### DATA SUPPLIED

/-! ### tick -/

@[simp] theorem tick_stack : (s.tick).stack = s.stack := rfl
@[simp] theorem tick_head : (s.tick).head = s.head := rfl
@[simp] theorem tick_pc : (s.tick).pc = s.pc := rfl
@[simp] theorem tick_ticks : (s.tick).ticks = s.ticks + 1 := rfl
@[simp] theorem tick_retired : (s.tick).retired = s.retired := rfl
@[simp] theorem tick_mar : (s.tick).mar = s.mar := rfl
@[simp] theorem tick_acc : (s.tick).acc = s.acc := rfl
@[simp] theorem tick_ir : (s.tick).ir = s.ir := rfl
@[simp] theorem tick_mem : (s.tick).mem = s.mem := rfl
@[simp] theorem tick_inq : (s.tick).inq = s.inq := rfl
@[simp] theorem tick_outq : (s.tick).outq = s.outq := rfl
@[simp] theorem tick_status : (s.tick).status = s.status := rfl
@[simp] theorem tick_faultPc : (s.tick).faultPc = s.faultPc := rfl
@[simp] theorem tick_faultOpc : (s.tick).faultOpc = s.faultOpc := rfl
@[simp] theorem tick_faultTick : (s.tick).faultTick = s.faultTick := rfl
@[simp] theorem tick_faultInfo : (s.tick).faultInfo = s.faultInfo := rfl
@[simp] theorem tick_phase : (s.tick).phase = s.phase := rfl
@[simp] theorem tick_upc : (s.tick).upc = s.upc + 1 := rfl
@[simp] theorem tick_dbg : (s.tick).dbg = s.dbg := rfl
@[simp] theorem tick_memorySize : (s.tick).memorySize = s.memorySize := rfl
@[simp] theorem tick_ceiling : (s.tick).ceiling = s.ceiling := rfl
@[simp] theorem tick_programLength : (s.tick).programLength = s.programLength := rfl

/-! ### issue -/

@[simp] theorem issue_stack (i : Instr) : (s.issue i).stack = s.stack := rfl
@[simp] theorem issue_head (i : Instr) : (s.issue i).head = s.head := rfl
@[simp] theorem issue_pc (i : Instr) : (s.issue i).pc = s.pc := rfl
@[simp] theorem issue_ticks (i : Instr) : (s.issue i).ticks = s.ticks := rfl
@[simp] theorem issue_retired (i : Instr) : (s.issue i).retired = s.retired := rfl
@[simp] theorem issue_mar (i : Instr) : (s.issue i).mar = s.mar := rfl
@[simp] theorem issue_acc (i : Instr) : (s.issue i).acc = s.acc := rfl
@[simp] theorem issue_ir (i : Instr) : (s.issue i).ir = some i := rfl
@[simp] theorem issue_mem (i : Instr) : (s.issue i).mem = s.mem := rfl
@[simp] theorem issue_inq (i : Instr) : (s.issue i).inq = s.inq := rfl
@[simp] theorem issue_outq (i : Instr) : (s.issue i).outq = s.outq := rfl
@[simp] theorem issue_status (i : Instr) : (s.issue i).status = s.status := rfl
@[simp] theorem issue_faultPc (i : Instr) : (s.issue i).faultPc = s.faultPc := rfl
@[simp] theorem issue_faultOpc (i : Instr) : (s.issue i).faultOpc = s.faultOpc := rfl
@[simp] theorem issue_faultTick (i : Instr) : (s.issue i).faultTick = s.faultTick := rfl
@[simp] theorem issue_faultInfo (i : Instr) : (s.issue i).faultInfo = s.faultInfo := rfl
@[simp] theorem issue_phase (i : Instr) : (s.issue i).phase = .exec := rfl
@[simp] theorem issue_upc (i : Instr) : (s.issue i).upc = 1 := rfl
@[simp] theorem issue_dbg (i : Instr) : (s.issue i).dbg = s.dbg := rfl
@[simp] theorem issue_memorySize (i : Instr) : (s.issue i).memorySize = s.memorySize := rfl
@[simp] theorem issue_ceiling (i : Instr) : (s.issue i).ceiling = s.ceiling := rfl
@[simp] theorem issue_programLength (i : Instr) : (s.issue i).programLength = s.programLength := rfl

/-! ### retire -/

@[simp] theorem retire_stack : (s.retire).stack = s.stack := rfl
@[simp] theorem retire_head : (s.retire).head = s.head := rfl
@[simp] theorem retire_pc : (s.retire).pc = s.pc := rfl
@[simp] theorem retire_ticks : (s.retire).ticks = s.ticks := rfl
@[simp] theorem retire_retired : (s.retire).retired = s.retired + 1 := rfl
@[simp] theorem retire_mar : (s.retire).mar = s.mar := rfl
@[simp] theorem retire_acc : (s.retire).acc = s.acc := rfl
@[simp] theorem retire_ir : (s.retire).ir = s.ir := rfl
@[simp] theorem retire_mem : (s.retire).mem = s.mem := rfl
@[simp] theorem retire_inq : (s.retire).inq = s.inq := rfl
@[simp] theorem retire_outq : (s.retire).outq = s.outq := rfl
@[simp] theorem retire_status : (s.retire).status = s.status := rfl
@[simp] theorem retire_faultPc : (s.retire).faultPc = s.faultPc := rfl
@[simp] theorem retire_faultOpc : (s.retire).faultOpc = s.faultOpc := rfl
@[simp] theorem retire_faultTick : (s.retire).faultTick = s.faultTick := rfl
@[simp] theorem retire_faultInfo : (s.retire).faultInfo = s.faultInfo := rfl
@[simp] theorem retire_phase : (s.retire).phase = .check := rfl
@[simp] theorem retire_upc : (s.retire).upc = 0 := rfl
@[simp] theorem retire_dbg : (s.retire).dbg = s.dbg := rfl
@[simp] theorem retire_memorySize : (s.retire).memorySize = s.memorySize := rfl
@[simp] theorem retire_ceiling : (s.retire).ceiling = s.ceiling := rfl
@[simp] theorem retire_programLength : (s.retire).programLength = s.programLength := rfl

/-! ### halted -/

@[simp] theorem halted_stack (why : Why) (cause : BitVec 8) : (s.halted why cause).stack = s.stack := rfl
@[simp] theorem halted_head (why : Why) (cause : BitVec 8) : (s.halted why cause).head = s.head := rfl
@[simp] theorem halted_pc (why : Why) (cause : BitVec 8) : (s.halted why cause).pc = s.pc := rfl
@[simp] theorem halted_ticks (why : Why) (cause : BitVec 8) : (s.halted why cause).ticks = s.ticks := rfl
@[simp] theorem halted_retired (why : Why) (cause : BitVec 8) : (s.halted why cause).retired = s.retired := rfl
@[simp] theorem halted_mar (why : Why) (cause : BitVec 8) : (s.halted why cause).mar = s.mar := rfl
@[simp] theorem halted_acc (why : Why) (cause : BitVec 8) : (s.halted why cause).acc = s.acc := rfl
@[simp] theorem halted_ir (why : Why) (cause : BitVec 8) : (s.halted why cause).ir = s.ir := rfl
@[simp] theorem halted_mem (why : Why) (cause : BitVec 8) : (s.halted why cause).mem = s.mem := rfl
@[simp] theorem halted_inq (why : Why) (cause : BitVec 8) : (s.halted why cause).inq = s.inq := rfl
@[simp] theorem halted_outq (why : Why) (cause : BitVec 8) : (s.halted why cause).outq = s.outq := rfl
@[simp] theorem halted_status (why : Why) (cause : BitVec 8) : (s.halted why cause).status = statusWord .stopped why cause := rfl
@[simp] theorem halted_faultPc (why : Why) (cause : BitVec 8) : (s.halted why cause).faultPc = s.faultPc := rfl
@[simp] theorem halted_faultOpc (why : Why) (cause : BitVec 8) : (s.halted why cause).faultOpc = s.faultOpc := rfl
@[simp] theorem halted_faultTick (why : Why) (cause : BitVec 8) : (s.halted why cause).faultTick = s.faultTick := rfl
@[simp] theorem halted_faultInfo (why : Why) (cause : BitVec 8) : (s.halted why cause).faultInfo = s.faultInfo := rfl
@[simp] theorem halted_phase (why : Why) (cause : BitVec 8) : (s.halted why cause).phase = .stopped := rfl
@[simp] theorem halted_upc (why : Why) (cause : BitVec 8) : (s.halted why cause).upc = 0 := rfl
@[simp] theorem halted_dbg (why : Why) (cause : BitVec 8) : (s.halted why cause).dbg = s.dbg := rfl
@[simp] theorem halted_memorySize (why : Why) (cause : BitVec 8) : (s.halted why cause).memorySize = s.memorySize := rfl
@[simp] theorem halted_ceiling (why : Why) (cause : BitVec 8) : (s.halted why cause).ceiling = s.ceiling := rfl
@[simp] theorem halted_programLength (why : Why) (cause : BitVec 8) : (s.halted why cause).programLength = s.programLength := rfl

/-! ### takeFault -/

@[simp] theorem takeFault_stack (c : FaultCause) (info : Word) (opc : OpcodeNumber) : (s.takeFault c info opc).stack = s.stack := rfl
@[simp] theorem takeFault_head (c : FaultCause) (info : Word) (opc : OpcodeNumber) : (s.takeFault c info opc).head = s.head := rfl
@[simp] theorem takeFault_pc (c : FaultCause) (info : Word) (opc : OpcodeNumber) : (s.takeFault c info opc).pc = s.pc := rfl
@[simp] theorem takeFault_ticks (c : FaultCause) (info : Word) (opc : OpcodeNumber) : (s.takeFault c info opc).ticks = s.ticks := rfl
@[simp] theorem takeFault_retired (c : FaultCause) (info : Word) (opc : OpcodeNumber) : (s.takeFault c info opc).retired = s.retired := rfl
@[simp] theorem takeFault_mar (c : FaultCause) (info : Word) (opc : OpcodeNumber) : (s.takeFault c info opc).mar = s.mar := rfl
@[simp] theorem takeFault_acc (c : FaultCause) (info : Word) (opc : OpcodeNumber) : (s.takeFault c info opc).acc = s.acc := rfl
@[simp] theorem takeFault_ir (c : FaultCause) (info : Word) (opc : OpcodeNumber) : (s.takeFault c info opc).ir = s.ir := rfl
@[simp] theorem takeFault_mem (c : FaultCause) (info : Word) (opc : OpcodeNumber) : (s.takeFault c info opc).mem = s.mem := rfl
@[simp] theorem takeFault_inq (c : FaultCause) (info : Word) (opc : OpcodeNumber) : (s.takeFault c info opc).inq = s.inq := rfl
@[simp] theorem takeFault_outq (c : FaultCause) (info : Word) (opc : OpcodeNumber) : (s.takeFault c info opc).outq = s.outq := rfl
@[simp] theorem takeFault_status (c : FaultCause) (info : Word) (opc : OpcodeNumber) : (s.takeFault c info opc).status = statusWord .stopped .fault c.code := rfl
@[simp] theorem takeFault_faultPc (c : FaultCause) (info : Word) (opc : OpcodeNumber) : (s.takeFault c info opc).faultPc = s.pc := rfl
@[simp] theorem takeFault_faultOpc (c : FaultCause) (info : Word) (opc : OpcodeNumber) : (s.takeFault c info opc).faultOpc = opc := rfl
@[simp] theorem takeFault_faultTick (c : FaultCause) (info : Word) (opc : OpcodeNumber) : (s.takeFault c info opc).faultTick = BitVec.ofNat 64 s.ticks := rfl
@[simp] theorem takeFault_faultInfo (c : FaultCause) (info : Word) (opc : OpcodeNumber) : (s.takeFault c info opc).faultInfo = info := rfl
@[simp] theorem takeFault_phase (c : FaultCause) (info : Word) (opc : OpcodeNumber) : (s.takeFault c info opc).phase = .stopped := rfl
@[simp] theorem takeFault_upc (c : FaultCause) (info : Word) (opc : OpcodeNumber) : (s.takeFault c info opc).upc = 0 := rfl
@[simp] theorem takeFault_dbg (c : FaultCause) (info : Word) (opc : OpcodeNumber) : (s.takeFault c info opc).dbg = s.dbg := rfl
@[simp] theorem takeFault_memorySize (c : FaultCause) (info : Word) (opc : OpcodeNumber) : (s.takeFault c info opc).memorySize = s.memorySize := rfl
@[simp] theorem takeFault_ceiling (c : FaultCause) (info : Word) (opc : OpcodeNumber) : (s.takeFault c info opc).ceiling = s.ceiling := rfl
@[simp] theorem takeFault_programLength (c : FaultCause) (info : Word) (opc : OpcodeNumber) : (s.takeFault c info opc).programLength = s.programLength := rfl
* * *
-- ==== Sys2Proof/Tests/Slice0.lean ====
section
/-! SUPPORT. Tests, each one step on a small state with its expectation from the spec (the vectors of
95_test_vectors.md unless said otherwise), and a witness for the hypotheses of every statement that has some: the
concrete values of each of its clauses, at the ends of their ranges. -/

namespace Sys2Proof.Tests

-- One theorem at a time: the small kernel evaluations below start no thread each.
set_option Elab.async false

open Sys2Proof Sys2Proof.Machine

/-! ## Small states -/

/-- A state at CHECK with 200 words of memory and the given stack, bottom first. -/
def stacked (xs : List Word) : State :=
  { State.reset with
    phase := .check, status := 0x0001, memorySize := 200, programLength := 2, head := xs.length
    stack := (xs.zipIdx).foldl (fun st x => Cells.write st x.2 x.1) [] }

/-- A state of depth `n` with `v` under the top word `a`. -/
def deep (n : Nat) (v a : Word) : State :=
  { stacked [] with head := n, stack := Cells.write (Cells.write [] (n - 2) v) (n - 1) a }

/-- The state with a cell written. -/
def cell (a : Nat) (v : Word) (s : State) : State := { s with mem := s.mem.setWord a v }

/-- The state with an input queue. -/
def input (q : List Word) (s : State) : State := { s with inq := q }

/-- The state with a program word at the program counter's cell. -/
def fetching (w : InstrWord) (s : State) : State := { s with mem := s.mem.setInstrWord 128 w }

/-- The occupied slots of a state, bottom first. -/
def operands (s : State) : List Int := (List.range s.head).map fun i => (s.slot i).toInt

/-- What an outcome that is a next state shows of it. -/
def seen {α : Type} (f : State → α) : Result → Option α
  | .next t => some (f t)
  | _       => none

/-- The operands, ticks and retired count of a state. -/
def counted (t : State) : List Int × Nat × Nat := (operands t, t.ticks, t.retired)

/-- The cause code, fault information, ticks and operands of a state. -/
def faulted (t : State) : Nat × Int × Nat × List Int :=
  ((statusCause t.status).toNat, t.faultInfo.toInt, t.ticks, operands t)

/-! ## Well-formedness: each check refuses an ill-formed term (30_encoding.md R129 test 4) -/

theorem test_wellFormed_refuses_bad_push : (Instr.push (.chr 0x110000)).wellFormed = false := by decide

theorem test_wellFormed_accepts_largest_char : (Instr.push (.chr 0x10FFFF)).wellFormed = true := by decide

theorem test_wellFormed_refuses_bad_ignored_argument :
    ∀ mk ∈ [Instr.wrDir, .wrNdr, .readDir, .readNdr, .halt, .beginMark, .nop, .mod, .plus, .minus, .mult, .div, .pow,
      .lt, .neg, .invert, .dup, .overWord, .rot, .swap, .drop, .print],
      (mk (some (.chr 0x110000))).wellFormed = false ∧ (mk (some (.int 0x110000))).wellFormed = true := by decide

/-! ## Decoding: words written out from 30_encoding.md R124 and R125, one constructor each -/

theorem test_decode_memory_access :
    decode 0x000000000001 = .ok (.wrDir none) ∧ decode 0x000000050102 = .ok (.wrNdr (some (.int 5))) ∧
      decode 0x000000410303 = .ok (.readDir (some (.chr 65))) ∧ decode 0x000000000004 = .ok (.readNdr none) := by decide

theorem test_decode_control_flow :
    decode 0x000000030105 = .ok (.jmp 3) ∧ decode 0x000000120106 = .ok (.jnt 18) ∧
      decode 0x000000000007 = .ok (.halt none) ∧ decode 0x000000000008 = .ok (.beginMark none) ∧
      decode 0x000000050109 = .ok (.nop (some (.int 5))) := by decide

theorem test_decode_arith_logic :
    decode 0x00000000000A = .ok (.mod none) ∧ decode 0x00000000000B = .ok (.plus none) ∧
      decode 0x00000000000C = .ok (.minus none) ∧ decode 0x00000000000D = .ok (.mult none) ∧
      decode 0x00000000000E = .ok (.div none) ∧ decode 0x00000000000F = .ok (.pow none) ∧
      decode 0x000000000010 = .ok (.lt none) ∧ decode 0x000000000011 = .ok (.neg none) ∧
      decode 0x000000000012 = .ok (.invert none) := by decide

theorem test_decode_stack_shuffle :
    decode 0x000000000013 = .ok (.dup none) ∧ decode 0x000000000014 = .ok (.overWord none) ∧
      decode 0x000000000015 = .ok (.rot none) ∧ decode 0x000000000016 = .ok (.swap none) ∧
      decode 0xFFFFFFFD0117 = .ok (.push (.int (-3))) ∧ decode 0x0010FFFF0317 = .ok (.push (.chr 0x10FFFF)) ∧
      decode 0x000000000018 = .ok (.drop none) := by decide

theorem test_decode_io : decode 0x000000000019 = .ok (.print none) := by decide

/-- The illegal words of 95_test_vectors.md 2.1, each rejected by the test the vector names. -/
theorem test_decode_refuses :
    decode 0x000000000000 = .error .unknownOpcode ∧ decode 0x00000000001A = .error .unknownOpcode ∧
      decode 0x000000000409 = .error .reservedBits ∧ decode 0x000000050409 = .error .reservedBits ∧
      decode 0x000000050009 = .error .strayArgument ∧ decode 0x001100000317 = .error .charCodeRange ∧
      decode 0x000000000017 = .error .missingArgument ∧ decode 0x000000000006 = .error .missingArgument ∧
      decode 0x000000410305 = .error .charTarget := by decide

### TASK DESCRIPTION
Everything in the material above from the line that has "opc).dbg = s.dbg := rfl" through the line that has "opc).programLength = s.programLength := rfl" must be duplicated exactly, with no other lines given.

### COMPLETED EXERCISE
@[simp] theorem takeFault_dbg (c : FaultCause) (info : Word) (opc : OpcodeNumber) : (s.takeFault c info opc).dbg = s.dbg := rfl
@[simp] theorem takeFault_memorySize (c : FaultCause) (info : Word) (opc : OpcodeNumber) : (s.takeFault c info opc).memorySize = s.memorySize := rfl
@[simp] theorem takeFault_ceiling (c : FaultCause) (info : Word) (opc : OpcodeNumber) : (s.takeFault c info opc).ceiling = s.ceiling := rfl
@[simp] theorem takeFault_programLength (c : FaultCause) (info : Word) (opc : OpcodeNumber) : (s.takeFault c info opc).programLength = s.programLength := rfl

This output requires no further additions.